Владиславлев тут слегка невнятен. Может показаться, что он противопоставляет теорию познания «важности ума в деле знания». На самом деле это лишь нечеткость стиля. Эта самая «важность ума» и есть для него теория познания, а заключительное предложение должно бы было сегодня прозвучать как: Одно дело – признать важность ума в деле познания (в теории познания), и иное дело – в подробности и притом методически рассмотреть его приемы. Иными словами, логика начинается после того, как познание признано важным.
Логика оказывается описанием познавательной способности человека. Правда, за исключением чувственной составляющей этой способности. Иначе говоря, Логика – это описание работы обрабатывающей воспринятое части нашей познавательной способности. Наука здесь оказывается орудием этой познавательной способности, скрытым в подробном и методичном изложении приемов познания.

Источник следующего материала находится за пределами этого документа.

/-- An entry for the vector waits for its descriptor. An escalation reads none (R277). -/
def State.entryHeld (s : State) (y : YokeId) (vec : Byte) : Bool := !(s.yoke y).lead.m && s.descHeld y vec

/-- The leading core can take an entry through this vector's descriptor now. -/
def State.takes (s : State) (y : YokeId) (vec : Byte) : Bool := (s.yoke y).trapReady && !s.entryHeld y vec

/-- Take a synchronous vector (R253, R257, R276). -/
def State.raise (s : State) (y : YokeId) (vec : Byte) (info syn : Word) : State :=
  match s.foldOf y with
  | none => s
  | some f =>
    let c := (s.yoke y).lead
    if c.esc then s.escalationFails y
    else if c.m then s.escalate y f vec 0 false true info syn 0 0 0 none 0
    else
      let r := s.planEntry f y vec .sync info syn 0
      match r.2 with
      | .inl (e, phys) => r.1.entered y e none phys
      | .inr (v, i, sy) => r.1.escalate y f vec v true false i sy info syn 0 none 0

/-- A synchronous fault of the instruction at PC: it is taken once the core can take it, and waits before. -/
def State.trap (s : State) (y : YokeId) (vec : Byte) (info syn : Word) : State :=
  let k := s.yoke y
  if s.takes y vec then s.raise y vec info syn else s.setYoke y { k with wait := .pipeline }

/-- A synchronous fault of the instruction `i` at PC; a repeat takes it in no load shadow (R158). -/
def State.trapOf (s : State) (y : YokeId) (i : CoreIns) (vec : Byte) (info syn : Word) : State :=
  let k := s.yoke y
  if s.takes y vec then (s.setYoke y { k with lead := i.sees k.lead }).raise y vec info syn
  else s.setYoke y { k with wait := .pipeline }

/-- GATE n and TRAP n (R263 to R265). A failure of the checks of R264 is a fault of the instruction; a failure of the first
fetch, which R264 does not name, is a fault during the entry and escalates (R276). -/
def State.call (s : State) (y : YokeId) (cause : EntryCause) (n : Byte) : State :=
  match s.foldOf y with
  | none => s
  | some f =>
    let k := s.yoke y
    if n.toNat < 0x20 then s.trap y 0x00 0 0
    else if !k.trapReady || s.descHeld y n then s.setYoke y { k with wait := .pipeline }
    else if k.lead.esc then s.escalationFails y
    else
      let r := s.planFrame f y n cause 0 0 2
      match r.2 with
      | .inr (v, i, sy) => if s.entryHeld y v then s.setYoke y { k with wait := .pipeline } else r.1.raise y v i sy
      | .inl (e, phys) =>
        let q := r.1.fetchFails f y e.tr e.handler
        match q.2 with
        | some (v, i, sy) => q.1.escalate y f n v true k.lead.m i sy 0 0 2 none 0
        | none => q.1.entered y e none phys

/-- The ring number that an event's descriptor asks for (R257, R272): none, which is 0, when it cannot be read or is not valid. -/
def State.eventRing (s : State) (f : FoldId) (y : YokeId) (vec : Byte) : BitVec 2 :=
  match (s.readDescriptor f y vec).2 with
  | .inr _ => 0
  | .inl (_, attr) => if fieldNat attr 1 0 ≠ 2 ∨ descReservedOk attr = false then 0 else BitVec.ofNat 2 (fieldNat attr 5 4)

/-- An event may be offered to the yoke's task (R272); while the descriptor's read waits (R358) the core stands at the boundary. -/
def State.offered (s : State) (f : FoldId) (y : YokeId) (vec : Byte) : Bool :=
  s.entryHeld y vec || decide ((s.eventRing f y vec).toNat ≤ (s.yoke y).lead.ring.toNat)

/-- The lowest pending event the yoke's task may accept (R272, R274). -/
def State.nextEvent (s : State) (f : FoldId) (y : YokeId) : Option PendEvent :=
  (s.fold f).events.foldl (fun best e =>
    if e.reserved.isSome || !s.offered f y e.vec then best
    else
      match best with
      | none => some e
      | some b => if e.vec.toNat < b.vec.toNat then some e else best) none

/-- The yoke's task admits events at this boundary (R171, R272, R275): it runs or is suspended in WAIT. -/
def Yoke.admits (k : Yoke) : Bool :=
  (k.run == .task || (match k.run with
    | .waiting _ => true
    | _ => false)) &&
  !k.lead.m && !k.lead.esc && !k.lead.rep && k.collapse.isNone && k.debug != .halted && k.lead.task.abort != .due

/-- The yoke can accept an event now (R217, R259): everything before the boundary has completed. -/
def Yoke.mayAccept (k : Yoke) : Bool := k.admits && k.trapReady

/-- An event that the yoke's task accepts at this boundary is pending (R203, R272): the leading core issues nothing until everything
before the boundary has completed and it has been accepted (R275). -/
def State.eventWaits (s : State) (y : YokeId) : Bool :=
  (s.yoke y).admits && (match s.foldOf y with
    | some f => (s.nextEvent f y).isSome
    | none => false)

/-- A yoke under debug, or about to be, commits its pending slot once the float part is captured: from the leading core's
state alone (R85), with the held entries checked (R65). -/
def State.commitUnchecked (s : State) (y : YokeId) : State :=
  match (s.yoke y).pend with
  | some p =>
    match p.fl, (s.yoke y).heldBad p.interval with
    | some fl, none => (s.correctHeld y p.interval).commit y ⟨p.core, fl.1, fl.2⟩ p.interval p.event
    | _, _ => s
  | none => s

/-- What is outstanding at the leading core is dropped, back to the oldest load that has not returned, or else to the branch
not yet resolved. -/
def Yoke.squashAll (k : Yoke) : Yoke :=
  let seq := match k.loads, k.branch with
    | l :: _, some b => min l.seq b.seq
    | l :: _, none => l.seq
    | [], some b => b.seq
    | [], none => k.seq + 1
  let lead := match k.loads, k.branch with
    | l :: _, some b => if l.seq < b.seq then l.before else b.resume
    | l :: _, none => l.before
    | [], some b => b.resume
    | [], none => k.lead
  { k with
    lead := lead, loads := [], branch := none, ckptDue := false, fetchReq := none, fetchBuf := [],
    fpu := { k.fpu with
      queue := k.fpu.queue.filter (fun e => decide (e.seq < seq)), busy := k.fpu.busy.filter fun e => decide (e.seq < seq) } }

/-- An error detected on a yoke under debug aborts its task with vector 0x0C, reason 0x08 (R85, R285). Held stores that a
check has failed do not become visible; the entry waits for nothing. The task is aborted once the handler returns, which the frame's
address tells. -/
def State.debugError (s : State) (y : YokeId) : State :=
  let k := s.yoke y
  if k.run ≠ .task then s
  else
    let s1 := (s.setYoke y { k.squashAll with
      collapse := none, wait := .none, pend := none, fpu := { k.squashAll.fpu with queue := [], busy := [] },
      whb := k.whb.filter fun e => e.ecc != .uncorrectable }).raise y 0x0C 0 0x08
    let c := (s1.yoke y).lead
    s1.setYoke y { (s1.yoke y) with lead := { c with task := { c.task with abort := .frame (c.spOf c.ring) } } }

/-- Halt a yoke under debug (R85, R619): the trailing core goes into reset, what it had not compared is dropped, the check bits of
stores it had not matched are formed from the leading core's data, and checkpoints follow the leading core alone. `hits` is BPHIT;
zero leaves it. -/
def State.debugHalt (s : State) (y : YokeId) (hits : Word) : State :=
  let k0 := s.yoke y
  let s0 := s.setYoke y { k0 with
    whb := k0.whb.map fun e => if e.unconf = 0 then e else { e with unconf := 0, chk := e.data } }
  let s1 := s0.commitUnchecked y
  let k := s1.yoke y
  let task := if hits = 0 then k.lead.task else { k.lead.task with dbg := k.lead.task.dbg.set 5 hits }
  let s2 := s1.setYoke y { k with
    debug := .halted, bpSkip := false, cq := [], lvq := [], fetchLane := [], fetchReq := none, heldReports := [], spec := none,
    replaying := false, lead := { k.lead with st := setBit k.lead.st 10 true, task := task } }
  let s3 := match s2.foldOf y with
    | none => s2
    | some f => s2.setFold f { (s2.fold f) with unchecked := true }
  if (s3.yoke y).heldBad k.interval |>.isSome then s3.debugError y else s3

/-- After an instruction: a single step halts again, and a matching data breakpoint halts (R618, R619). -/
def State.afterIns (s : State) (y : YokeId) (seq : Nat) (hits : Word) : State :=
  let k := s.yoke y
  if k.seq = seq then s
  else if k.debug = .stepping ∨ (s.debugger = true ∧ hits ≠ 0) then s.debugHalt y hits
  else s

/-- Run `act` when the leading core of `y` can issue `i` now; otherwise it waits, or the yoke executes nothing, as in a span that
wakes (R560) or for a task whose abort is due (R285). An event the task can accept is accepted at the boundary before the
instruction (R203, R272). An execute breakpoint halts before the instruction (R619). -/
def State.lead (s : State) (y : YokeId) (i : CoreIns) (room : Nat) (act : State → State) : State :=
  let k := s.yoke y
  if k.run ≠ .task ∨ k.collapse.isSome ∨ k.debug = .halted ∨ (s.span (spanOf y)).power ≠ .run ∨ k.lead.task.abort = .due then s
  else if s.debugger = true ∧ k.bpSkip = false ∧ k.lead.bpExec ≠ 0 ∧ k.branch.isNone = true then s.debugHalt y k.lead.bpExec
  else
    let s1 := if k.ckptDue then s.capture y else s
    let k1 := s1.yoke y
    if k1.ckptDue then s1.setYoke y { k1 with wait := .ckpt }
    else if s1.ckTriggered k1 || k1.stalls i room || s1.eventWaits y then s1.setYoke y { k1 with wait := .pipeline }
    else (act (s1.setYoke y (s1.going y))).afterIns y k1.seq (k1.lead.bpData (i.accesses k1.lead))

/-- Issue an instruction that touches nothing outside the core. -/
def State.issue (s : State) (y : YokeId) (i : CoreIns) : State :=
  s.lead y i 1 fun s =>
    let k := s.yoke y
    let r := i.run k.lead ⟨[], 0⟩
    s.setYoke y (k.push i r.1 r.2 [] none 0)

/-- Set an event pending (R272 to R274): waits on it are ended elsewhere; a set bit merges, vector 0x10 ORs SYN bit 0. -/
def State.pendEvent (s : State) (f : FoldId) (vec : Byte) (info syn : Word) : State :=
  let fo := s.fold f
  if fo.events.any fun e => e.vec == vec then
    if vec = 0x10 then
      s.setFold f { fo with events := fo.events.map fun e => if e.vec = vec then { e with syn := e.syn ||| (syn &&& 1) } else e }
    else s
  else s.setFold f { fo with events := fo.events ++ [⟨vec, info, syn, none⟩] }

/-- The WAIT bit of a vector (Table 5.11): bits 0 to 9 are vectors 0x10 to 0x19. -/
def waitBit (vec : Byte) : Option Nat :=
  if 0x10 ≤ vec.toNat ∧ vec.toNat ≤ 0x19 then some (vec.toNat - 0x10) else none

/-- The yokes of a fold, by fold-relative span and yoke index (R272). -/
def State.foldYokes (s : State) (f : FoldId) : List YokeId :=
  (s.foldSpans f).flatMap fun sp => (List.finRange 16).map fun i => yokeAt sp i

/-- The span or group that a memory test's unit names, as written to BIST.MSTART (Table 15.15). -/
def testNode (unit : Word) : Bool × SpanId := (bit unit 31, Fin.ofNat 64 (fieldNat unit 13 8))

/-- The fold that owns the memory a unit of memory BIST names. -/
def State.testFold (s : State) (unit : Word) : Option FoldId :=
  if (testNode unit).1 then s.groupFold (testNode unit).2 else s.spanFold (testNode unit).2

/-- BIST.LAST. -/
def rBistLast : Nat := 0x0B0010

/-- The bank a memory test takes offline is in retention or unowned (R362). -/
def State.testAllowed (s : State) (unit : Word) : Bool :=
  let n := testNode unit
  let ret := bit (s.reg (rMemstat n.2) memstatReset) (if n.1 then 29 else 28)
  match s.testFold unit with
  | none => true
  | some _ => ret

/-- The running memory tests of a fold's banks that `p` names are abandoned; the contents are restored (R583). -/
def State.abandonWhere (s : State) (f : FoldId) (p : MemTest → Bool) : State :=
  let mine (t : MemTest) : Bool := t.since.isSome && decide (s.testFold t.unit = some f) && p t
  let s1 := { s with bist := { s.bist with mem := s.bist.mem.filter fun t => !mine t } }
  match (s.bist.mem.filter mine).getLast? with
  | some t => s1.setReg rBistLast ((t.unit &&& 0x3FFF) ||| 0x60000000)
  | none => s1

/-- The memory tests of a fold's banks are abandoned (R583). -/
def State.abandonFoldTests (s : State) (f : FoldId) : State := s.abandonWhere f fun _ => true

/-- The memory tests of those banks of a fold that are not in retention are abandoned (R362). -/
def State.abandonOnline (s : State) (f : FoldId) : State := s.abandonWhere f fun t => !s.testAllowed t.unit

/-- A wake of a fold's span abandons the memory tests of its banks (R583). -/
def State.abandonTests (s : State) (sp : SpanId) : State :=
  match s.spanFold sp with
  | none => s
  | some f => s.abandonFoldTests f

/-- Wake a span in or entering Doze or Nap (R296, R562, R583, R31). -/
def State.wakeSpan (s : State) (sp : SpanId) : State :=
  let k := s.span sp
  match k.power with
  | .rest nap => (s.setSpan sp { k with power := .waking nap s.clk.fc }).abandonTests sp
  | .entering _ _ => s.setSpan sp { k with power := .run, quietFc := s.clk.fc, runFc := s.clk.fc }
  | _ => s

/-- End a WAIT: both cores receive the value; the state after WAIT is the committed checkpoint (R71, R208). -/
def State.endWait (s : State) (y : YokeId) (w : WaitInfo) (v : Word) : State :=
  let k := s.yoke y
  let c := (k.lead.wr w.d v).step 2
  let s1 := (s.setYoke y { k with
    run := .task, lead := c, trailC := c.inv, committed := ⟨c, k.fpu.f, k.fpu.fcsr⟩, retired := 0, ckFc := s.clk.fc }).wakeSpan (spanOf y)
  if k.debug = .stepping then s1.debugHalt y 0 else s1

/-- The timeout of a yoke's WAIT has expired in an earlier fc: an event now is late (R208, R396). -/
def State.waitLate (s : State) (y : YokeId) : Bool :=
  match (s.yoke y).run with
  | .waiting w => decide (fieldNat w.set 31 20 ≠ 0) && s.clk.fcPast (w.begin + fieldNat w.set 31 20 * 1000)
  | _ => false

/-- An edge event of the fold occurs (R208, R273, R274): it ends every wait that includes it and has not expired, and is then
consumed; otherwise it becomes pending when `raised`, or is discarded. -/
def State.edge (s : State) (f : FoldId) (vec : Byte) (info syn : Word) (always : Bool) : State :=
  let waiting (y : YokeId) : Option WaitInfo :=
    match (s.yoke y).run, waitBit vec with
    | .waiting w, some b => if bit w.set b && !s.waitLate y then some w else none
    | _, _ => none
  let ws := (s.foldYokes f).filter fun y => (waiting y).isSome
  if ws.isEmpty then
    let en := match waitBit vec with
      | some b => decide (b ≤ 8) && bit (s.fold f).ien b
      | none => true
    if en || always || decide (vec = 0x19) then s.pendEvent f vec info syn else s
  else
    ws.foldl (fun s y =>
      match (s.yoke y).run, waitBit vec with
      | .waiting w, some b => s.endWait y w (BitVec.ofNat 32 b)
      | _, _ => s) s

end Sys2Proof.Machine
end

Как кажется, «подробность» разработки приемов задается как требование глубиной и сложностью задач, которые ставятся перед этой наукой. Рассматривать подробнее значит создавать все более мелкие, тонкие и в силу этого точные приемы исследования изучаемого материала.
Методичность же здесь, как видится, есть проявление всеохватности, то есть потребности в цельном знании. Изложить методически значит создать сеть уловления смыслов или значений. И чем методичнее разложены приемы познания, тем уловистее прочесывание ею предмета познания.
Все это позволяет принять вывод Владиславлева:
«Соображая точку зрения, на которой стояла Греческая философия до Сократа, мы можем понять, что в этот период никаких систематических исследований логических приемов и не могло явиться. Внимание философов, поглощенное объективным миром, еще не различавшее субъективного мира от объективного, не противополагавшее субъекта объекту, и не могло прийти к мысли об исследовании логических приемов:
ибо мысль о них предполагает весьма развитое самосознание» (Там же).
Владиславлев тут в определенном смысле неточен. Мы не можем считать, что досократовская мысль была занята «объективным» миром, то есть миром, как он есть, если исключить из него человека (наблюдателя), как понимает это современная наука. Досократики совершенно определенно не занимались внутренним миром человека, как предметом исследования, но предмет их исследования был лишь по видимости внешним по отношению к этому внутреннему миру. Как пример можно взять хотя бы представления о первостихиях или пифагорейскую математику. На самом деле их предмет скорее был мифологией, то есть исследованием представлений о внешнем мире, а не наблюдений над ним, как в современной науке.
Тем не менее, каким бы на самом деле ни был предмет исследования досократиков, к логике, то есть к изучению приемов познания и способности думать, это отношения не имело.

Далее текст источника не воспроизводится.